The war, which resumed in earnest two years
ago, continues in earnest. The rebels
continue to wreck havoc and random mayhem in the distant and not-so-distant
provinces. The government continues to
blame the rebels and, by extension, the war for all the ills of the
kleptocratic society it leads. Luanda’s
majority continues its struggle to survive and overcome desperate, oppressive
poverty. Luanda’s privileged elite
continues to revel in opulent, ostentatious wealth. International oil companies continue to
discover and suck out black gold, Texas tea, like there’s no tomorrow. And then there are diamonds. Diamonds are forever. Diamonds are a girl’s best friend. Diamonds.

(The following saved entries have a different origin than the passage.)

/-- Registers of the weft block. -/
def rowsWeft : List RegRow := [
  ⟨0x0, 16, 8, 0x0, [(LM_WEFT_GSTAT_CUR, .ro), (LM_WEFT_GSTAT_PEND, .ro), (LM_WEFT_GSTAT_PVALID, .ro),
    (LM_WEFT_GSTAT_STATE, .ro), (LM_WEFT_GSTAT_SWITCHES, .ro), (LM_WEFT_GSTAT_FAILS, .ro), (LM_WEFT_GSTAT_REFUSED,
    .ro), (LM_WEFT_GSTAT_FAIL_OUT, .ro)]⟩,
  ⟨0x8, 16, 8, 0x1, [(LM_WEFT_SLOTVALID_VALID, .ro)]⟩,
  ⟨0x100, 0, 1, 0x1, [(LM_WEFT_STANDING_DEFAULT, .ro), (LM_WEFT_STANDING_CHANGING, .ro)]⟩]

/-- Registers of the optical control block. -/
def rowsOptical : List RegRow := [
  ⟨0x0, 8, 24, 0x0, [(LM_LASER_IN_POWER, .ro), (LM_LASER_IN_LOW, .ro), (LM_LASER_IN_DARK, .ro),
    (LM_LASER_IN_OVER, .ro)]⟩,
  ⟨0x100, 0, 1, 0x0, [(LM_BOBBIN_LASER_EN, .ro), (LM_BOBBIN_BOBBIN_OK, .ro), (LM_BOBBIN_LIGHT_HOLD, .ro),
    (LM_BOBBIN_TIMEOUT, .w1c), (LM_BOBBIN_I2C_ERR, .w1c), (LM_BOBBIN_HOLDS, .ro)]⟩,
  ⟨0x108, 0, 1, 0xa00, [(LM_CAL_CTL_MODE, .rwl), (LM_CAL_CTL_LOCK, .rwl), (LM_CAL_CTL_PERIOD, .rwl)]⟩,
  ⟨0x110, 0, 1, 0x0, [(LM_CENSUS_STATE, .ro), (LM_CENSUS_RINGS_FAILED, .ro), (LM_CENSUS_DURATION_MS, .ro),
    (LM_CENSUS_ABORTS, .ro)]⟩]

/-- Registers of the ms block. -/
def rowsMs : List RegRow := [
  ⟨0x0, 0, 1, 0x0, [(LM_MS_NODE_NODE, .ro), (LM_MS_NODE_NVALID, .ro), (LM_MS_NODE_SEPOCH, .ro)]⟩,
  ⟨0x8, 0, 1, 0x50040, [(LM_MS_TIME_TIMEOUT_US, .ro), (LM_MS_TIME_HMAX, .ro)]⟩,
  ⟨0x10, 0, 1, 0x0, [(LM_MS_STAT0_TIMEOUTS, .ro), (LM_MS_STAT0_REISSUES, .ro), (LM_MS_STAT0_LATE_RSP, .ro),
    (LM_MS_STAT0_STALE_DROP, .ro)]⟩,
  ⟨0x18, 0, 1, 0x0, [(LM_MS_STAT1_DUP_REQ, .ro), (LM_MS_STAT1_DUP_EXPIRED, .ro), (LM_MS_STAT1_ATOM_SAT, .ro),
    (LM_MS_STAT1_FILTER_FILLS, .ro)]⟩,
  ⟨0x20, 0, 1, 0x0, [(LM_MS_STAT2_MALFORMED_TXN, .ro), (LM_MS_STAT2_DENIED, .ro)]⟩,
  ⟨0x100, 8, 256, 0x0, [(LM_MS_DEAD_DEAD, .ro)]⟩]

/-- Registers of the routing block. -/
def rowsRouting : List RegRow := [
  ⟨0x0, 0, 1, 0x0, [(LM_RT_CTL_ABITS, .ro), (LM_RT_CTL_TVALID, .ro), (LM_RT_CTL_LOADS, .ro)]⟩,
  ⟨0x8, 0, 1, 0x0, [(LM_RT_STAT_NOROUTE_DROP, .ro), (LM_RT_STAT_ROUTE_ERR, .ro), (LM_RT_STAT_ORDER_HOLDS, .ro)]⟩,
  ⟨0x100, 8, 48, 0x0, [(LM_RT_LINK_EXP_NODE, .ro), (LM_RT_LINK_DIM, .ro), (LM_RT_LINK_LIVE, .ro)]⟩,
  ⟨0x400, 8, 128, 0x3f, [(LM_RT_LOCAL_LINK, .ro), (LM_RT_LOCAL_VALID, .ro)]⟩,
  ⟨0x800, 8, 128, 0x3f3f3f3f, [(LM_RT_GLOBAL_LINK0, .ro), (LM_RT_GLOBAL_V0, .ro), (LM_RT_GLOBAL_LINK1, .ro),
    (LM_RT_GLOBAL_V1, .ro), (LM_RT_GLOBAL_LINK2, .ro), (LM_RT_GLOBAL_V2, .ro), (LM_RT_GLOBAL_LINK3, .ro),
    (LM_RT_GLOBAL_V3, .ro), (LM_RT_GLOBAL_GATEWAY, .ro), (LM_RT_GLOBAL_GVALID, .ro)]⟩]

/-- Registers of the collective block. -/
def rowsCollective : List RegRow := [
  ⟨0x0, 16, 8, 0x0, [(LM_COL_ENG_ACTIVE, .ro), (LM_COL_ENG_RVALID, .ro), (LM_COL_ENG_RSLOT, .ro),
    (LM_COL_ENG_LEADER, .ro), (LM_COL_ENG_RESENDS, .ro), (LM_COL_ENG_DROPS, .ro), (LM_COL_ENG_FAILS, .ro)]⟩,
  ⟨0x8, 16, 8, 0x0, [(LM_COL_DONE_STREAMS, .ro), (LM_COL_DONE_REJ, .ro)]⟩,
  ⟨0x100, 8, 16, 0x0, [(LM_COMB_ENTRIES, .ro), (LM_COMB_BUFS, .ro), (LM_COMB_SAT, .ro), (LM_COMB_DUP_DROP, .ro),
    (LM_COMB_REPL, .ro), (LM_COMB_TIMEOUTS, .ro)]⟩]

/-- Registers of the selvedge block. -/
def rowsSelvedge : List RegRow := [
  ⟨0x0, 32, 16, 0x0, [(XP_SEL_CTL_PRIMARY, .rw), (XP_SEL_CTL_ALTERNATE, .rw), (XP_SEL_CTL_MODE, .rw),
    (XP_SEL_CTL_ENABLE, .rw), (XP_SEL_CTL_SWITCH, .wo), (XP_SEL_CTL_CFG_ERR, .ro)]⟩,
  ⟨0x8, 32, 16, 0x0, [(XP_SEL_STAT_STATE, .ro), (XP_SEL_STAT_ACTIVE_PATH, .ro), (XP_SEL_STAT_HELD, .ro),
    (XP_SEL_STAT_TXCLAIM, .ro), (XP_SEL_STAT_RXCLAIM, .ro), (XP_SEL_STAT_SWITCHES, .ro)]⟩,
  ⟨0x10, 32, 16, 0x0, [(XP_SEL_HEALTH_RESULT, .ro), (XP_SEL_HEALTH_WAS_INT, .w1c), (XP_SEL_HEALTH_FAIL_STEP,
    .ro), (XP_SEL_HEALTH_RUNS, .ro), (XP_SEL_HEALTH_INTERRUPTS, .ro), (XP_SEL_HEALTH_AGE_MS, .ro)]⟩]

/-- Registers of the port block. -/
def rowsPort : List RegRow := [
  ⟨0x0, 0, 1, 0x1, [(XP_PORT_CTL_ENABLE, .rw), (XP_PORT_CTL_RESTART, .wo), (XP_PORT_CTL_REKEY, .wo)]⟩,
  ⟨0x8, 0, 1, 0x0, [(XP_PORT_STAT_STATE, .ro), (XP_PORT_STAT_WAITING, .ro), (XP_PORT_STAT_LAST_FAIL, .ro),
    (XP_PORT_STAT_BEXP, .ro), (XP_PORT_STAT_TXLANES, .ro), (XP_PORT_STAT_RXLANES, .ro), (XP_PORT_STAT_PNODE, .ro),
    (XP_PORT_STAT_PPORT, .ro), (XP_PORT_STAT_ATTEMPTS, .ro)]⟩,
  ⟨0x10, 0, 1, 0x0, [(XP_LINK_CNT0_CORR_SYM, .ro), (XP_LINK_CNT0_UNCORR, .ro), (XP_LINK_CNT0_REPLAYS, .ro)]⟩,
  ⟨0x18, 0, 1, 0x0, [(XP_LINK_CNT1_AUTH_FAIL, .ro), (XP_LINK_CNT1_MALFORMED, .ro), (XP_LINK_CNT1_STALE_DROP,
    .ro), (XP_LINK_CNT1_DUP_DROP, .ro)]⟩,
  ⟨0x20, 0, 1, 0x0, [(XP_LINK_CNT2_DISCARDS, .ro)]⟩,
  ⟨0x28, 0, 1, 0x0, [(XP_LASTBAD_HDR, .ro)]⟩]

/-- Registers of the bulk block. -/
def rowsBulk : List RegRow := [
  ⟨0x0, 0, 1, 0x0, [(BM_STAT_STATE, .ro), (BM_STAT_ERASED, .ro), (BM_STAT_EDIE, .ro), (BM_STAT_REMAPS, .ro),
    (BM_STAT_REMAP_FULL, .w1c)]⟩,
  ⟨0x8, 0, 1, 0x0, [(BM_ECC_CNT_CORRECTED, .ro), (BM_ECC_CNT_DIETRIALS, .ro), (BM_ECC_CNT_UE, .ro),
    (BM_ECC_CNT_REREADS, .ro)]⟩,
  ⟨0x10, 0, 1, 0x0, [(BM_ECC_LAST_LINE, .ro), (BM_ECC_LAST_KIND, .ro), (BM_ECC_LAST_SLOTS, .ro),
    (BM_ECC_LAST_SCRUB, .ro)]⟩,
  ⟨0x18, 0, 1, 0x2, [(BM_SCRUB_INTERVAL_US, .rw), (BM_SCRUB_PASSES, .ro), (BM_SCRUB_PASS_S, .ro)]⟩,
  ⟨0x20, 0, 1, 0x0, [(BM_SELFTEST_RESULT, .ro), (BM_SELFTEST_WAS_INT, .w1c), (BM_SELFTEST_FAIL_STEP, .ro),
    (BM_SELFTEST_RUNS, .ro), (BM_SELFTEST_INTERRUPTS, .ro), (BM_SELFTEST_AGE_S, .ro), (BM_SELFTEST_BAD_SPARES,
    .ro)]⟩,
  ⟨0x28, 0, 1, 0x0, [(BM_CIRC_STAT_RESENDS, .ro), (BM_CIRC_STAT_DISCARDS, .ro), (BM_CIRC_STAT_FAILS, .ro),
    (BM_CIRC_STAT_DOWN, .ro)]⟩,
  ⟨0x30, 0, 1, 0x0, [(BM_CHK_CTL_OP, .wo), (BM_CHK_CTL_TLINE, .rw)]⟩,
  ⟨0x38, 0, 1, 0x0, [(BM_CHK_RES_OUTCOME, .ro), (BM_CHK_RES_SYMS, .ro), (BM_CHK_RES_SUSPECT, .ro),
    (BM_CHK_RES_BUSY, .ro), (BM_CHK_RES_IGNORED, .w1c)]⟩,
  ⟨0x100, 8, 16, 0x0, [(BM_REMAP_Q, .ro), (BM_REMAP_ROW, .ro), (BM_REMAP_SPARE, .ro), (BM_REMAP_VALID, .ro)]⟩,
  ⟨0x200, 8, 72, 0x0, [(BM_CHK_BUF_DATA, .rw)]⟩]

/-- Registers of the Heddle block. -/
def rowsHeddle : List RegRow := [
  ⟨0x0, 0, 1, 0x0, [(HD_FN_STAT_VIOL, .ro), (HD_FN_STAT_MISALIGN, .ro), (HD_FN_STAT_LAST_FN, .ro)]⟩,
  ⟨0x8, 0, 1, 0x0, [(HD_BRINGUP_STAGE, .ro), (HD_BRINGUP_WAITING, .ro), (HD_BRINGUP_OUTCOME, .ro),
    (HD_BRINGUP_STORED, .ro), (HD_BRINGUP_AUTO, .ro), (HD_BRINGUP_KIND, .ro), (HD_BRINGUP_EXCLUDED, .ro),
    (HD_BRINGUP_LIVE, .ro), (HD_BRINGUP_ELAPSED_MS, .ro)]⟩,
  ⟨0x10, 0, 1, 0x0, [(HD_RESET_STAT_LAST, .ro), (HD_RESET_STAT_CAUSE, .ro), (HD_RESET_STAT_HELD, .ro),
    (HD_RESET_STAT_HOLDING, .ro), (HD_RESET_STAT_GLITCHES, .ro), (HD_RESET_STAT_WATCHDOGS, .ro)]⟩,
  ⟨0x18, 0, 1, 0x8, [(HD_PEER_CTL_LIMIT, .rw), (HD_PEER_CTL_MARKED, .ro)]⟩,
  ⟨0x40, 8, 8, 0x0, [(HD_HANG_LIMIT_US, .rw), (HD_HANG_HANGS, .ro)]⟩,
  ⟨0x100, 0, 1, 0x0, [(HD_DUMP_SEL_PART, .rw), (HD_DUMP_SEL_WIN, .rw), (HD_DUMP_SEL_BUSY, .ro)]⟩,
  ⟨0x200, 8, 64, 0x0, [(HD_DUMP_DATA_DATA, .ro)]⟩,
  ⟨0x400, 0, 1, 0xffffffff00000000, [(HD_TIME_STAT_STATE, .ro), (HD_TIME_STAT_PENDING, .ro), (HD_TIME_STAT_AMBIG,
    .w1c), (HD_TIME_STAT_REFCLK_LOST, .ro), (HD_TIME_STAT_PPS_REJ, .ro), (HD_TIME_STAT_BOUND_NS, .ro)]⟩,
  ⟨0x408, 0, 1, 0x0, [(HD_TIME_NOW_TIME, .ro)]⟩,
  ⟨0x420, 0, 1, 0x9c4, [(HD_PWR_CTL_CAP_W, .rw)]⟩,
  ⟨0x428, 0, 1, 0x0, [(HD_PWR_STAT_P100_W, .ro), (HD_PWR_STAT_CAPPED, .ro), (HD_PWR_STAT_BRAKE, .ro),
    (HD_PWR_STAT_CAP_LIMIT, .w1c)]⟩,
  ⟨0x430, 0, 1, 0x0, [(HD_ENERGY_ENERGY_MJ, .ro)]⟩,
  ⟨0x438, 0, 1, 0x0, [(HD_PWR_DOM0_ON, .ro)]⟩,
  ⟨0x440, 0, 1, 0x10000000, [(HD_PWR_DOM1_ON, .ro)]⟩,
  ⟨0x448, 0, 1, 0x0, [(HD_THERM_SHUTDOWN, .ro), (HD_THERM_CLEAR, .wo), (HD_THERM_CLR_REFUSED, .w1c),
    (HD_THERM_WAS_SHUTDOWN, .w1c), (HD_THERM_TMAX, .ro), (HD_THERM_HOT_SENSOR, .ro), (HD_THERM_SHUTDOWNS_1H, .ro)]⟩,
  ⟨0x450, 0, 1, 0x0, [(HD_TSENS_SEL, .rw), (HD_TSENS_FAILED, .ro), (HD_TSENS_TEMP, .ro)]⟩,
  ⟨0x800, 8, 32, 0x0, [(HD_EVC_COUNT, .rw), (HD_EVC_EVENT, .rw), (HD_EVC_SCOPE, .rw), (HD_EVC_EN, .rw),
    (HD_EVC_OVF, .w1c)]⟩,
  ⟨0x460, 0, 1, 0x1, [(HD_EVC_CTL_RUN, .rw), (HD_EVC_CTL_CLEAR, .wo)]⟩,
  ⟨0x468, 0, 1, 0x3c, [(HD_METER_CTL_EPOCH_S, .rw)]⟩,
  ⟨0x470, 0, 1, 0x0, [(HD_METER_STAT_NEXT_SEQ, .ro), (HD_METER_STAT_UNREAD, .ro), (HD_METER_STAT_FULL, .ro),
    (HD_METER_STAT_DEFERRED, .w1c)]⟩]

/-- Registers of the bar0 block. -/
def rowsBar0 : List RegRow := [
  ⟨0x0, 0, 1, 0x0, [(HD_MB_CTL_DOORBELL, .wo), (HD_MB_CTL_MB_IRQ, .rw), (HD_MB_CTL_EVQ_IRQ, .rw)]⟩,
  ⟨0x8, 0, 1, 0x0, [(HD_MB_STAT_BUSY, .ro), (HD_MB_STAT_DONE, .w1c), (HD_MB_STAT_DB_IGNORED, .w1c),
    (HD_MB_STAT_WR_DISCARD, .w1c), (HD_MB_STAT_STATUS, .ro), (HD_MB_STAT_SEQ, .ro)]⟩,
  ⟨0x10, 0, 1, 0x0, [(HD_EVQ_HEAD_HEAD, .rw)]⟩,
  ⟨0x18, 0, 1, 0x0, [(HD_EVQ_TAIL_TAIL, .ro), (HD_EVQ_TAIL_LOST, .ro)]⟩,
  ⟨0x8000, 16, 246, 0x0, [(HD_KWATCH_CLUSTER, .rw), (HD_KWATCH_KNOT, .rw), (HD_KWATCH_ARM, .rw),
    (HD_KWATCH_FIRED, .w1c), (HD_KWATCH_CFGERR, .ro), (HD_KWATCH_THRESH, .rw)]⟩]

def Blk.rows : Blk → List RegRow
  | .core => rowsCore
  | .cluster => rowsCluster
  | .pair => rowsPair
  | .site => rowsSite
  | .weft => rowsWeft
  | .optical => rowsOptical
  | .ms => rowsMs
  | .routing => rowsRouting
  | .collective => rowsCollective
  | .selvedge => rowsSelvedge
  | .port => rowsPort
  | .bulk => rowsBulk
  | .heddle => rowsHeddle
  | .bar0 => rowsBar0
  | .none => []

/-- The block of a register address and the offset in it (R334). Addresses that no block occupies have kind `none`. -/
def blkOf (a : Nat) : Blk × Nat :=
  let o := a % 0x1000
  if a ≥ 0x1000000 then (.bar0, a % 0x1000000)
  else if a < 0x800000 then (.core, o)
  else if a < 0x900000 then (.cluster, o)
  else if a < 0x908000 then (.pair, o)
  else if a < 0x910000 then (.none, o)
  else if a < 0x930000 then (.site, o)
  else if a < 0x931000 then (.weft, o)
  else if a < 0x932000 then (.optical, o)
  else if a < 0x933000 then (.ms, o)
  else if a < 0x934000 then (.routing, o)
  else if a < 0x935000 then (.collective, o)
  else if a < 0x936000 then (.selvedge, o)
  else if a < 0x940000 then (.none, o)
  else if a < 0x960000 then (.port, o)
  else if a < 0x968000 then (.bulk, o)
  else if a < 0x970000 then (.none, o)
  else if a < 0x971000 then (.heddle, o)
  else (.none, o)

/-- The offset belongs to the row. -/
def RegRow.has (r : RegRow) (o : Nat) : Bool :=
  if r.stride = 0 then o == r.off else decide (o ≥ r.off) && decide (o < r.off + r.stride * r.count) && (o - r.off) % r.stride == 0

Y’all know the rest of that story.
The American Embassy continues its bifurcated operation in the Miramar
trailer park and on top of the downtown garage known as Casa Inglesa. Continuity, for better or for worse, is
Luanda’s most obvious constant. The
strong get stronger, the weak go further off track. Or, if corruption empowers, then absolute
corruption empowers absolutely.
Angola diz basta, Angola quer paz.
Angola vai vencer. Or so says the steady
flow of local media propaganda. Angola
says enough. Angola wants peace. Angola shall win. An associate with party connections gave me
the red, black and gold t-shirt that repeats the mantra. That makes it so.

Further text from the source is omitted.